One year after the first stirrings of the Arab Spring, we are still only beginning to digest the implications of this momentous turn of events. Yet, as commentators debate the political, economic, and religious consequences of the uprisings in Tunisia, Egypt, Libya, Syria and elsewhere, few have discerned their impact in less conspicuous quarters. Yet, far from the spotlight of media attention, the effects of Arab Spring are also rippling through the murky world of intelligence gathering.
Like the financial crisis of 2007-8, the Arab Spring caught everyone by surprise, including those whose job it is to anticipate things like this. Intelligence agencies in particular are supposed to spot potential flashpoints before they erupt. Little wonder, then, that by early February 2011 President Obama was criticising the CIA and other American spy agencies for failing to predict the spreading unrest in the Middle East.
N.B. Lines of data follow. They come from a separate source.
theorem State.restoreDone_failed (s : State) (ht : s.keeper.trans = .restoring) :
    s.restoreDone false = ({ s with keeper := { s.keeper with trans := .none } } : State).ksResult 3 := by
  simp [State.restoreDone, ht]

/-! ### The obligation -/

section
variable {s : State} {m : Master} (h : s.admits m CsReg.ksCmd.addr needW (s.privileged m) = true)
  (ht : s.keeper.trans = .none)
include h ht

theorem exec_ksQuiesce (hz : s.mode ≠ .zeroize) : exec (.ksQuiesce m) s = .next (s.respond m .ok).ksQuiesce :=
  congrArg Host.Outcome.next (State.ksWrite_admits s m false State.ksQuiesce h ht (.inl hz))

theorem exec_ksResume (hz : s.mode ≠ .zeroize) : exec (.ksResume m) s = .next (s.respond m .ok).ksResume :=
  congrArg Host.Outcome.next (State.ksWrite_admits s m false State.ksResume h ht (.inl hz))

theorem exec_ksIsolate (k : BitVec 4) (hz : s.mode ≠ .zeroize) :
    exec (.ksIsolate m k) s = .next ((s.respond m .ok).ksIsolate k.toNat) :=
  congrArg Host.Outcome.next (State.ksWrite_admits s m false (fun s => s.ksIsolate k.toNat) h ht (.inl hz))

theorem exec_ksRestore (k : BitVec 4) (hz : s.mode ≠ .zeroize) :
    exec (.ksRestore m k) s = .next ((s.respond m .ok).ksRestore k.toNat) :=
  congrArg Host.Outcome.next (State.ksWrite_admits s m false (fun s => s.ksRestore k.toNat) h ht (.inl hz))

end

/-- Settles O8: each command runs on the state that has answered the write (`State.ksWrite_admits`); the ends of QUIESCE
and RESTORE settle Table 3.2 (`State.quiesceComplete_stopped`, `State.restoreDone_passed`). -/
theorem quiesceAndService : Obligations.QuiesceAndService := by
  unfold Obligations.QuiesceAndService
  refine ⟨fun s m h ht => ⟨fun hm => ?_, fun hm h5 => ?_, fun k hm h1 h8 hu => ?_, fun k hm hk => ?_⟩,
    fun s ht hs hm hg => ?_, fun s ht hm => ⟨?_, ?_⟩, fun s m h k c hc => exec_ksCmd_refused h k c hc⟩
  · have hz : s.mode ≠ .zeroize := fun hz => by simp [hz, Mode.running] at hm
    obtain ⟨u, hstep, hkeeper, hasks⟩ := (s.respond m .ok).ksQuiesce_running hm
    refine ⟨_, exec_ksQuiesce h ht hz, ?_⟩
    rw [hstep]
    exact ⟨rfl, (congrArg Keeper.mode hkeeper :), hasks⟩
  · exact ⟨_, exec_ksResume h ht (by simp [hm]), (s.respond m .ok).ksResume_effect hm h5 ht⟩
  · have hz : s.mode ≠ .zeroize := by rcases hm with hm | hm | hm <;> simp [hm]
    exact ⟨_, exec_ksIsolate h ht k hz, (s.respond m .ok).ksIsolate_unused k.toNat ht hm h1 h8 hu⟩
  · refine ⟨_, exec_ksRestore h ht k (by simp [hm]), ?_⟩
    rw [(s.respond m .ok).ksRestore_inService k.toNat hm hk]
    exact ⟨rfl, hm⟩
  · refine ⟨_, congrArg Host.Outcome.next (s.quiesceComplete_stopped ht hs hm hg), State.changeMode_mode _ _, ?_⟩
    rw [State.changeMode_keeper, State.changeMode_ksStatus_fld _ _ _ _ (.inr (by decide)), State.ksResult_fld,
      State.changeMode_same]
    exact ⟨rfl, rfl, rfl, rfl, rfl⟩
  · exact ⟨_, rfl, s.restoreDone_passed ht⟩
  · refine ⟨_, congrArg Host.Outcome.next (s.restoreDone_failed ht), rfl, hm, State.ksResult_fld _ 3, ?_⟩
    exact State.setFld_fld_apart _ _ _ _ _ _ _ (by decide) (by decide) (.inl (by decide))

end Sys2Proof.Machine

/-! PROOF. The programming model of a logical core (O21 to O27, O32, O34).  On a clear core an instruction retires with its
effect, or enters the handler of its exception; what an entry leaves of the core, what retirement leaves of it, and what
bringing its accesses to an end leaves of it are said once, and the statements are read off these. -/

namespace Sys2Proof.Machine

/-! ### Registers of a core (R84, R85) -/

theorem vector_get_set {α : Type} {n : Nat} (v : Vector α n) (i j : Fin n) (x : α) :
    (v.set i x).get j = if j = i then x else v.get j := by
  have h : (v.set i x)[j.val] = if i.val = j.val then x else v[j.val] := Vector.getElem_set i.isLt j.isLt
  simp only [Fin.ext_iff, eq_comm (a := j.val)]
  exact h

theorem LCore.wg_rg (l : LCore) (d r : Reg) (v : Word) : (l.wg d v).rg r = if r = d then v else l.rg r :=
  vector_get_set l.g d r v
theorem LCore.wf_rf (l : LCore) (d r : Reg) (v : Quad) : (l.wf d v).rf r = if r = d then v else l.rf r :=
  vector_get_set l.f d r v
theorem LCore.ws_rs (l : LCore) (d r : Reg) (v : Quad) : (l.ws d v).rs r = if r = d then v else l.rs r :=
  vector_get_set l.seg d r v

/-! ### Jumps (R90, R91) -/

theorem wordTarget_eq {n : Nat} (pc : Word) (disp : BitVec n) : wordTarget pc disp = pc + 4 * disp.signExtend 64 := by
  have h (x : Word) : x <<< 2 = 4 * x := BitVec.eq_of_toNat_eq (by simp [Nat.shiftLeft_eq, Nat.mul_comm])
  rw [wordTarget, h]

theorem branchTaken_bltz (v : Word) : branchTaken .bltz v = decide (v.toInt < 0) := BitVec.msb_eq_toInt
theorem branchTaken_bgez (v : Word) : branchTaken .bgez v = decide (0 ≤ v.toInt) := by
  by_cases h : 0 ≤ v.toInt <;> simp [branchTaken, BitVec.msb_eq_toInt, h, not_lt.2, Int.not_le.1]

/-- A transfer on a clear core retires with what it makes of the core. -/
theorem State.runJump_clear (s : State) (lc : Lc) (w : BitVec 32) (f : LCore → LCore) (h : s.clear lc = true) :
    s.runJump lc w f = s.retired lc (s.setLc lc.val (f (s.lc lc.val))) := by
  rw [State.runJump, State.runInstr_clear _ _ _ _ h]

/-- Settles O21: a transfer retires with the core that it makes (`State.runJump_clear`); the four conditions are the signs
of GA (`branchTaken_bltz`, `branchTaken_bgez`). -/
theorem jumpsAndBranches : Obligations.JumpsAndBranches := by
  unfold Obligations.JumpsAndBranches
  intro s lc h l go
  have jump (w : BitVec 32) (f : LCore → LCore) :
      Host.Outcome.next (φ := Fault) (ρ := Refusal) (s.runJump lc w f) = .next (s.retired lc (s.setLc lc.val (f l))) :=
    congrArg Host.Outcome.next (s.runJump_clear lc w f h)
  refine ⟨fun a n => ⟨(jump ..).trans ?_, (jump ..).trans ?_, (jump ..).trans ?_, (jump ..).trans ?_⟩,
    fun n => ⟨(jump ..).trans ?_, (jump ..).trans ?_⟩, fun d a => ⟨jump .., jump ..⟩⟩
  · simp [branchTaken, wordTarget_eq, go]
  · simp [branchTaken, wordTarget_eq, go]
  · simp [branchTaken_bltz, wordTarget_eq, go]
  · simp [branchTaken_bgez, wordTarget_eq, go]
  · rw [wordTarget_eq]
  · rw [wordTarget_eq]

/-! ### Banked registers (R87, R112) -/

/-- The banked registers of the core's world are replaced, those of the other stay. -/
theorem LCore.setBank_eq (l : LCore) (b : WorldBank) : l.setBank b =
    { l with fore := if pswPolder l.psw then l.fore else b, pold := if pswPolder l.psw then b else l.pold } := by
  unfold LCore.setBank
  split <;> rfl

@[simp] theorem LCore.setBank_bank (l : LCore) (b : WorldBank) : (l.setBank b).bank = b := by
  unfold LCore.setBank LCore.bank
  cases h : pswPolder l.psw <;> simp [h]

/-- The word of status that an entry into bank `b` leaves (R112): LEVEL of the bank, IE 0, and at H no guest. -/
def entryPsw (b : Bank) (p : Word) : Word :=
  let p1 := setBits (setBits p 1 0 (match b with | .s => 1 | .h => 2)) 8 8 0
  match b with | .s => p1 | .h => setBits p1 43 35 0

theorem entryPsw_level (b : Bank) (p : Word) : pswLevel (entryPsw b p) = (match b with | .s => 1 | .h => 2) := by
  cases b <;> simp [entryPsw, pswLevel, bits_setBits_ne, bits_setBits_self]

theorem entryPsw_ie (b : Bank) (p : Word) : (entryPsw b p).getLsbD 8 = false := by
  cases b <;> simp only [entryPsw, setBits_getLsbD, Nat.reduceLeDiff, Nat.reduceLT] <;> rfl

theorem entryPsw_guest (p : Word) : bits (entryPsw .h p) 43 35 = 0 := by
  simp [entryPsw, bits_setBits_self]

theorem entryPsw_getLsbD (b : Bank) (p : Word) (i : Nat) (h2 : 2 ≤ i) (h8 : i ≠ 8) (hg : i < 35 ∨ 43 < i ∨ b = .s) :
    (entryPsw b p).getLsbD i = p.getLsbD i := by
  have h10 : ¬ (0 ≤ i ∧ i ≤ 1) := by omega
  have h88 : ¬ (8 ≤ i ∧ i ≤ 8) := by omega
  cases b with
  | s => simp only [entryPsw, setBits_getLsbD, h10, h88, if_false, Nat.reduceLeDiff, Nat.reduceLT]
  | h =>
    have h43 : ¬ (35 ≤ i ∧ i ≤ 43) := by simp at hg; omega
    simp only [entryPsw, setBits_getLsbD, h10, h88, h43, if_false, Nat.reduceLeDiff, Nat.reduceLT]

theorem entryPsw_polder (b : Bank) (p : Word) : pswPolder (entryPsw b p) = pswPolder p :=
  entryPsw_getLsbD b p 3 (by decide) (by decide) (.inl (by decide))

end Sys2Proof.Machine

namespace Sys2Proof.Machine

/-! ### Entry into a handler (R112, R115, R118) -/

/-- The core after an entry into bank `b` (R112): the bank records where it was, and the core goes on at xVEC. -/
theorem LCore.enter_eq (l : LCore) (b : Bank) (epc cause info addr : Word) :
    l.enter b epc cause info addr =
      { l.setExcBank b { l.excBank b with
          epc := epc, cause := cause, info := info, addr := addr, saved := l.psw
          scsd0 := quadLo l.csd, scsd1 := quadHi l.csd } with
        psw := entryPsw b l.psw, csd := quadOf (l.excBank b).csd1 (l.excBank b).csd0, pc := (l.excBank b).vec
        micro := none, resv := none, resvHold := false } := by
  cases b <;> rfl

/-- An entry leaves the general, floating and segment registers, the gateway and the cached translations alone. -/
theorem LCore.enter_frame (l : LCore) (b : Bank) (epc cause info addr : Word) :
    (l.enter b epc cause info addr).g = l.g ∧ (l.enter b epc cause info addr).f = l.f ∧
      (l.enter b epc cause info addr).seg = l.seg ∧ (l.enter b epc cause info addr).gw = l.gw ∧
      (l.enter b epc cause info addr).tlb = l.tlb := by
  rw [LCore.enter_eq]
  cases b <;> simp [LCore.setExcBank, LCore.setBank_eq]

/-- The bank that is entered holds what the entry records (R112). -/
theorem LCore.enter_excBank (l : LCore) (b : Bank) (epc cause info addr : Word) :
    (l.enter b epc cause info addr).excBank b = { l.excBank b with
      epc := epc, cause := cause, info := info, addr := addr, saved := l.psw
      scsd0 := quadLo l.csd, scsd1 := quadHi l.csd } := by
  cases b with
  | h => rfl
  | s =>
    cases hp : pswPolder l.psw <;>
      simp [LCore.enter_eq, LCore.excBank, LCore.setExcBank, LCore.setBank, LCore.bank, entryPsw_polder, hp]

/-- An entry at S leaves the registers of H alone. -/
theorem LCore.enter_hyp_of_s (l : LCore) (epc cause info addr : Word) :
    (l.enter .s epc cause info addr).hyp = l.hyp := by
  simp [LCore.enter_eq, LCore.setExcBank, LCore.setBank_eq]

/-- The cores agree but for what can stop a core after an entry (R60, R118). -/
def LCore.StopsFrom (k k0 : LCore) : Prop :=
  ∃ st d m, k = { k0 with stops := st, deniedAddr := d, micro := m }

theorem LCore.StopsFrom.refl (k : LCore) : k.StopsFrom k := ⟨k.stops, k.deniedAddr, k.micro, rfl⟩

@[simp] theorem State.syncVoters_lc (s : State) (lc : Lc) (n : Nat) : (s.syncVoters lc).lc n = s.lc n := by
  unfold State.syncVoters
  split <;> simp

theorem State.freezeCore_lc (s : State) (lc : Lc) (pa : Nat) :
    ((s.freezeCore lc pa).lc lc.val).StopsFrom (s.lc lc.val) := by
  unfold State.freezeCore
  dsimp only
  split
  · exact .refl _
  · rw [State.report_lc, State.syncVoters_lc, State.setLc_lc]
    exact ⟨_, _, _, rfl⟩

/-- What follows an entry can only stop the core (R60, R118). -/
theorem State.afterEntry_lc (s : State) (lc : Lc) : ((s.afterEntry lc).lc lc.val).StopsFrom (s.lc lc.val) := by
  unfold State.afterEntry
  dsimp only
  split
  · rw [State.report_lc, State.setLc_lc]
    exact ⟨_, _, _, rfl⟩
  · exact s.freezeCore_lc lc _
  · exact .refl _

theorem State.afterEntry_setLc (s : State) (lc : Lc) (k : LCore) :
    (((s.setLc lc.val k).afterEntry lc).lc lc.val).StopsFrom k := by
  simpa using (s.setLc lc.val k).afterEntry_lc lc

/-- An empty set of a guest's vectors is not written back (R487). -/
theorem State.guestOut_empty (s : State) (lc : Lc) (h : (s.lc lc.val).pendG = []) :
    ∃ t, s.guestOut lc = .ok t ∧ t.lc lc.val = s.lc lc.val := by
  refine ⟨s.modLc lc.val fun c => { c with pendG := [] }, by simp [State.guestOut, h], ?_⟩
  rw [State.modLc_eq, State.setLc_lc, ← h]

/-- An entry enters, unless a guest has vectors to write back on its way to H (R112, R487). -/
theorem State.enterAt_lc (s : State) (lc : Lc) (b : Bank) (epc cause info addr : Word)
    (hp : (s.lc lc.val).pendG = [] ∨ b = .s) :
    ((s.enterAt lc b epc cause info addr).lc lc.val).StopsFrom ((s.lc lc.val).enter b epc cause info addr) := by
  obtain ⟨t, ht, hl⟩ : ∃ t, (if b = .h && (s.lc lc.val).gv then s.guestOut lc else .ok s) = .ok t ∧
      t.lc lc.val = s.lc lc.val := by
    split
    · next hg =>
      refine s.guestOut_empty lc (hp.resolve_right fun hs => ?_)
      simp [hs] at hg
    · exact ⟨s, rfl, rfl⟩
  simp only [State.enterAt, ht, State.modLc_eq, hl]
  exact t.afterEntry_setLc lc _

/-- What an entry from the core `l` into bank `b` leaves of the core (R112). -/
structure LCore.Entered (k l : LCore) (b : Bank) (epc cause info addr : Word) : Prop where
  bank : k.excBank b = { l.excBank b with
    epc := epc, cause := cause, info := info, addr := addr, saved := l.psw
    scsd0 := quadLo l.csd, scsd1 := quadHi l.csd }
  pc : k.pc = (l.excBank b).vec
  csd : k.csd = (l.excBank b).csd1 ++ (l.excBank b).csd0
  psw : k.psw = entryPsw b l.psw
  resv : k.resv = none
  g : k.g = l.g
  f : k.f = l.f
  seg : k.seg = l.seg
  gw : k.gw = l.gw
  tlb : k.tlb = l.tlb
  hyp : b = .s → k.hyp = l.hyp
  worlds : b = .h → k.fore = l.fore ∧ k.pold = l.pold

theorem LCore.StopsFrom.entered {k l : LCore} {b : Bank} {epc cause info addr : Word}
    (h : k.StopsFrom (l.enter b epc cause info addr)) : k.Entered l b epc cause info addr := by
  obtain ⟨st, d, m, rfl⟩ := h
  obtain ⟨hg, hf, hseg, hgw, htlb⟩ := l.enter_frame b epc cause info addr
  exact {
    bank := l.enter_excBank b epc cause info addr
    pc := rfl, csd := rfl, psw := rfl, resv := rfl, g := hg, f := hf, seg := hseg, gw := hgw, tlb := htlb
    hyp := fun hb => by subst hb; exact l.enter_hyp_of_s epc cause info addr
    worlds := fun hb => by subst hb; exact ⟨rfl, rfl⟩ }

/-- The handler of a cause that no level or guest redirects is at the core's own level, or at S (R115). -/
theorem LCore.handler_own (l : LCore) (code : Nat) (h : code ∉ [0x0A, 0x0E, 0x10, 0x11]) :
    l.handler code = if l.level = 2 then .h else .s := by
  simp only [List.mem_cons, List.not_mem_nil, or_false, not_or] at h
  obtain ⟨hA, hE, h10, h11⟩ := h
  simp [LCore.handler, hA, hE, h10, h11]

theorem LCore.handler_low (l : LCore) (code : Nat) (h : code ∉ [0x0A, 0x0E, 0x10, 0x11]) (hl : l.level ≠ 2) :
    l.handler code = .s := by
  rw [l.handler_own code h, if_neg hl]

/-- An exception enters its handler: no guest has vectors to write back, or the handler is at S (R112, R114, R115). -/
theorem State.enterExc_entered (s : State) (lc : Lc) (w : BitVec 32) (e : Exc) {b : Bank}
    (hb : (s.lc lc.val).handler e.code = b) (hp : (s.lc lc.val).pendG = [] ∨ b = .s) :
    ((s.enterExc lc w e).lc lc.val).Entered (s.lc lc.val) b
      (if e.after then (s.lc lc.val).pc + 4 else (s.lc lc.val).pc) (causeWord e) (infoWord e w)
      (BitVec.ofNat 64 e.addr) := by
  subst hb
  exact (s.enterAt_lc lc _ _ _ _ _ hp).entered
This is nothing new - intelligence officials have long had to endure the wrath of American presidents, who often blame them for misjudging the events of the day. Nevertheless, Obama's comments got the spooks asking how they could help their analysts make better predictions.
Within weeks, researchers began recruiting volunteers for a multi-year, web-based study of people's ability to predict world events. Sponsored by the Intelligence Advanced Research Projects Activity (IARPA), the Forecasting World Events project aims to discover whether some kinds of personality are better than others at making accurate predictions by recruiting a diverse panel of participants interested in offering predictions about events and trends in international relations, social and cultural change, business and economics, public health, and science and technology.
Previous research is not encouraging. A famous study by the American psychologist Philip Tetlock asked 284 people who made their living "commenting or offering advice on political and economic trends" to estimate the probability of future events in both their areas of specialisation and in areas about which they claimed no expertise. Over the course of 20 years, Tetlock asked them to make a total of 82,361 forecasts. Would there be a nonviolent end to apartheid in South Africa? Would Gorbachev be ousted in a coup? Would the United States go to war in the Persian Gulf? And so on.
Tetlock put most of the forecasting questions into a "three possible futures" form, in which three alternative outcomes were presented: the persistence of the status quo, more of something (political freedom, economic growth), or less of something (repression, recession).
The results were embarrassing. The experts performed worse than they would have if they had simply assigned an equal probability to all three outcomes. Dart-throwing monkeys would have done better.
Furthermore, the pundits were not significantly better at forecasting events in their area of expertise than in at assessing the likelihood of events outside their field of study. Knowing a little helped a bit, but Tetlock found that knowing a lot can actually make a person less reliable.
"We reach the point of diminishing marginal predictive returns for knowledge disconcertingly quickly," he observed. "In this age of academic hyperspecialisation, there is no reason for supposing that contributors to top journals - distinguished political scientists, area study specialists, economists, and so on - are any better than journalists or attentive readers of the New York Times in 'reading' emerging situations." And the more famous the forecaster, the lower their risk intelligence seemed to be; "Experts in demand," Tetlock noted, "were more overconfident than their colleagues who eked out existences far from the limelight."
Yet all is not lost. Not all experts are equally bad. Some, in fact, are surprisingly good, and their uncanny accuracy suggests that there may be a special kind of intelligence for thinking about risk and uncertainty which, given the right conditions, can be improved. For example, studies have shown US weather forecasters in particular to have high levels of risk intelligence.
Understanding why they are so good may offer clues as to how risk intelligence can be improved in others. Sarah Lichtenstein, a leading scholar in the field of judgment and decision making, speculates that several factors favour the weather forecasters. For example, they have been expressing their forecasts in terms of numerical probability estimates for many years; since 1965, US National Weather forecasters have been required to say not just whether or not it will rain the next day, but how likely they think this is, in actual percentage terms. They have got used to putting numbers on such things, and as a result they have got better at it.
What if the same thing were required from intelligence analysts? When forecasting world events and emerging security threats, intelligence analysts could be required to provide numerical probability estimates. Then, as the situation developed, the accuracy of those estimates could be quantified by means of calibration tests and the results fed back to the analysts.
Even if this suggestion were taken up, it wouldn't stop politicians passing the buck and blaming spies for what are often political mistakes. Improving the risk intelligence of intelligence analysts may be a soluble problem. Ensuring that the politicians remain aware of the uncertainties may not.